Scientists are at the dawn of what chess players experienced in the 90s. Humans are just too stupid to say anything meaningful about chess. All of the grand theories we developed over centuries are just dumb heuristics that are grossly outmatched by an old smartphone running Stockfish. Maybe the computer understands chess, maybe it doesn't, but we humans certainly don't and we've made our peace with the fact that we never will. Moore's law does not apply to thinking meat.


Kepler famously compiled troves of data on the night sky, and just fitted some functions to them. He could not explain why but he could say what. Was he not a scientist?


He did attempt to explain why. Wikipedia: "On 4 February 1600, Kepler met Tycho Brahe....Tycho guarded his data closely, but was impressed by Kepler's theoretical ideas and soon allowed him more access. Kepler planned to test his theory from Mysterium Cosmographicum based on the Mars data, but he estimated that the work would take up to two years (since he was not allowed to simply copy the data for his own use)."


Mixed it up! I meant Tycho Brahe actually.


Sure he was. And then Newton came along and said it's all because of gravity and Kepler's laws were nothing but his laws of motion applied to planets.

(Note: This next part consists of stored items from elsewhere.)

theorem execResetNRelease_kept {s0 : State} (s : State) (h : Kept s0 s) :
    KeptOut s0 (execResetNRelease s) := by
  unfold execResetNRelease
  repeat' first
    | with_reducible assumption | intro _ | with_reducible apply State.startAgain_kept
    | with_reducible apply KeptOut.next | with_reducible apply KeptOut.ite | with_reducible apply Kept.ite | split
    | dsimp only | with_reducible refine Kept.put ?_ rfl rfl rfl rfl rfl rfl rfl rfl rfl rfl

theorem execPresentBreak_kept {s0 : State} (s : State) (h : Kept s0 s) :
    KeptOut s0 (execPresentBreak s) := by
  unfold execPresentBreak
  repeat' first
    | with_reducible assumption | intro _ | with_reducible apply forEach_kept
    | with_reducible apply State.biasOff_kept | with_reducible apply State.muteStep_kept
    | with_reducible apply KeptOut.next | with_reducible apply KeptOut.ite | with_reducible apply Kept.ite | split
    | dsimp only | with_reducible refine Kept.put ?_ rfl rfl rfl rfl rfl rfl rfl rfl rfl rfl

theorem execThermalSample_kept {s0 : State} (temps : List Int) (s : State) (h : Kept s0 s) :
    KeptOut s0 (execThermalSample temps s) := by
  unfold execThermalSample
  repeat' first
    | with_reducible assumption | intro _ | with_reducible apply forEach_kept
    | with_reducible apply State.sensorsTake_kept | with_reducible apply State.classEval_kept
    | with_reducible apply State.thmShow_kept | with_reducible apply State.clearPending_kept
    | with_reducible apply KeptOut.next | with_reducible apply KeptOut.ite | with_reducible apply Kept.ite | split
    | dsimp only | with_reducible refine Kept.put ?_ rfl rfl rfl rfl rfl rfl rfl rfl rfl rfl

theorem execThmCapStep_kept {s0 : State} (s : State) (h : Kept s0 s) :
    KeptOut s0 (execThmCapStep s) := by
  unfold execThmCapStep
  repeat' first
    | with_reducible assumption | intro _ | with_reducible apply State.govern_kept | with_reducible apply State.p_kept
    | with_reducible apply KeptOut.next | with_reducible apply KeptOut.ite | with_reducible apply Kept.ite | split
    | dsimp only | with_reducible refine Kept.put ?_ rfl rfl rfl rfl rfl rfl rfl rfl rfl rfl

theorem execSecFwUpdate_kept {s0 : State} (p : Pkt) (s : State) (h : Kept s0 s) :
    KeptOut s0 (execSecFwUpdate p s) := by
  unfold execSecFwUpdate
  repeat' first
    | with_reducible assumption | intro _ | with_reducible apply State.command_kept
    | with_reducible apply cSecFwUpdate_kept | with_reducible apply KeptOut.next | with_reducible apply KeptOut.ite
    | with_reducible apply Kept.ite | split | dsimp only
    | with_reducible refine Kept.put ?_ rfl rfl rfl rfl rfl rfl rfl rfl rfl rfl

theorem execSecCalLoad_kept {s0 : State} (p : Pkt) (s : State) (h : Kept s0 s) :
    KeptOut s0 (execSecCalLoad p s) := by
  unfold execSecCalLoad
  repeat' first
    | with_reducible assumption | intro _ | with_reducible apply State.command_kept
    | with_reducible apply cSecCalLoad_kept | with_reducible apply KeptOut.next | with_reducible apply KeptOut.ite
    | with_reducible apply Kept.ite | split | dsimp only
    | with_reducible refine Kept.put ?_ rfl rfl rfl rfl rfl rfl rfl rfl rfl rfl

theorem execSecAttest_kept {s0 : State} (p : Pkt) (s : State) (h : Kept s0 s) :
    KeptOut s0 (execSecAttest p s) := by
  unfold execSecAttest
  repeat' first
    | with_reducible assumption | intro _ | with_reducible apply State.command_kept
    | with_reducible apply cSecAttest_kept | with_reducible apply KeptOut.next | with_reducible apply KeptOut.ite
    | with_reducible apply Kept.ite | split | dsimp only
    | with_reducible refine Kept.put ?_ rfl rfl rfl rfl rfl rfl rfl rfl rfl rfl
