/-- Settles O28: each command runs to its completion, MON_REF_SET and MON_CALIBRATE to the settling and the calibration that
complete them, and each register request comes to the operation that it names. -/
theorem monitorCommands : Obligations.MonitorCommands := by
  unfold Obligations.MonitorCommands
  refine ⟨?config, ⟨?start, ?stop, ?inject⟩, ?cmd, ?commonSet, ?commonFire, ?commonCmd, ?ref, ?tdac,
    ⟨?calibrate, ?calibrating, ?calStart⟩⟩
  case config =>
    rintro s _ p y h rfl
    exact runs_of_plain (c := cMonConfig) rfl h rfl
  case start =>
    intro s p y h
    exact runs_of_plain (c := cMonStart) rfl h rfl
  case stop =>
    intro s p y h
    exact runs_of_plain (c := cMonStop) rfl h rfl
  case inject =>
    intro s p y h
    exact runs_of_plain (c := cMonInject) rfl h rfl
  case cmd =>
    intro s fn m hm ho
    exact ⟨exec_monCmdStart hm ho, exec_monCmdStop hm ho, exec_monCmdInject hm ho⟩
  case commonSet =>
    rintro s _ p y h rfl
    exact runs_of_plain (c := cMonCommonSet) rfl h rfl
  case commonFire =>
    intro s p y h hs
    refine runs_of_plain (c := cMonCommonFire) rfl h ?_
    exact congrArg (State.succeed · y) (State.commonFire_of_software ((s.inRun_g y _ _).trans hs))
  case commonCmd =>
    intro s fn ho
    refine ⟨fun hs => ?_, exec_monCommonCmdRun ho, exec_monCommonCmdHalt ho⟩
    rw [exec_monCommonCmdFire ho, State.commonFire_of_software hs]
  case ref =>
    intro s t p y h hb _ ht hs
    rw [← cMonRefSet_run_of_settling ((s.inRun_on y _ _).trans hb) ht hs]
    exact congrArg Host.Outcome.next (command_inHand (c := cMonRefSet) h)
  case tdac =>
    intro s p y h
    exact runs_of_plain (c := cMonTdacSet) rfl h (cMonTdacSet_run _ y)
  case calibrate =>
    intro s p y h hb
    rw [← cMonCalibrate_run_of_idle ((s.inRun_on y _ _).trans hb)]
    exact congrArg Host.Outcome.next (command_inHand (c := cMonCalibrate) h)
  case calibrating =>
    intro s p y h hb
    exact runs_of_plain (c := cMonCalibrate) rfl h (cMonCalibrate_run_of_busy ((s.inRun_on y _ _).trans hb))
  case calStart =>
    intro s fn q hq ho
    exact exec_monCalCtrlStart hq ho

/-! ### References and calibration -/

section
variable {s : State} {q : Nat} (hq : q < 4)
include hq

/-- A reference that has settled completes the commands that wait for it (R379, R380). -/
theorem exec_monRefSettled_of_due (hs : s.on (Page.monq q) F.MON_REF_STATUS_SETTLING = true)
    (ht : s.bm.refAt.get 0 q ≤ s.now) :
    exec (.monRefSettled q) s = .next (({ s.unflag (Page.monq q) F.MON_REF_STATUS_SETTLING with
      bm.refOwed := s.bm.refOwed.set [] q [] }).settleAll (s.bm.refOwed.get [] q) St.success) :=
  congrArg Host.Outcome.next (if_pos ⟨hq, hs, ht⟩)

Newton was a bit of a brat but everybody accepted his explanation. Then the problem turned to trying to explain gravity.

Thus science advances, one explanation at a time.


He might not have been able to explain why _but_ I'd bet anything he would have wanted to if he could.


Can underlying principles be discovered using the framework of scientific method? The primary goal of models and theories it develops is to support more experiments and eventually be disproven. If no model can be correct, complete and provable in finite time, then a theory about underlying principles that claims completeness would have to be unfalsifiable. This is reasonable in context of philosophy, but not in natural sciences.

Scientific method can help us rule out what underlying principles are definitely not. Any such principles are not actually up to be “discovered”.

If probabilistic ML comes along and does a decent job at predicting things, we should keep in mind that those predictions are made not in context of absolute truth, but in context of theories and models we have previously developed. I.e., it’s not just that it can predict how molecules interact, but that the entire concept of molecules is an artifact of just some model we (humans) came up with previously—a model which, per above, is probably incomplete/incorrect. (We could or should use this prediction to improve our model or come up with a better one, though.)

Even if a future ML product could be creative enough to actually come up with and iterate on models all on its own from first principles, it would not be able to give us the answer to the question of underlying principles for the above-mentioned reasons. It could merely suggest us another incomplete/incorrect model; to believe otherwise would be to ascribe it qualities more fit for religion than science.


I don't find that argument convincing.

People clearly have been able to discover many underlying principles using the scientific method. Then they have been able to explain and predict many complex phenomena using the discovered principles, and create even more complex phenomena based on that. Complex phenomena such as the technology we are using for this discussion.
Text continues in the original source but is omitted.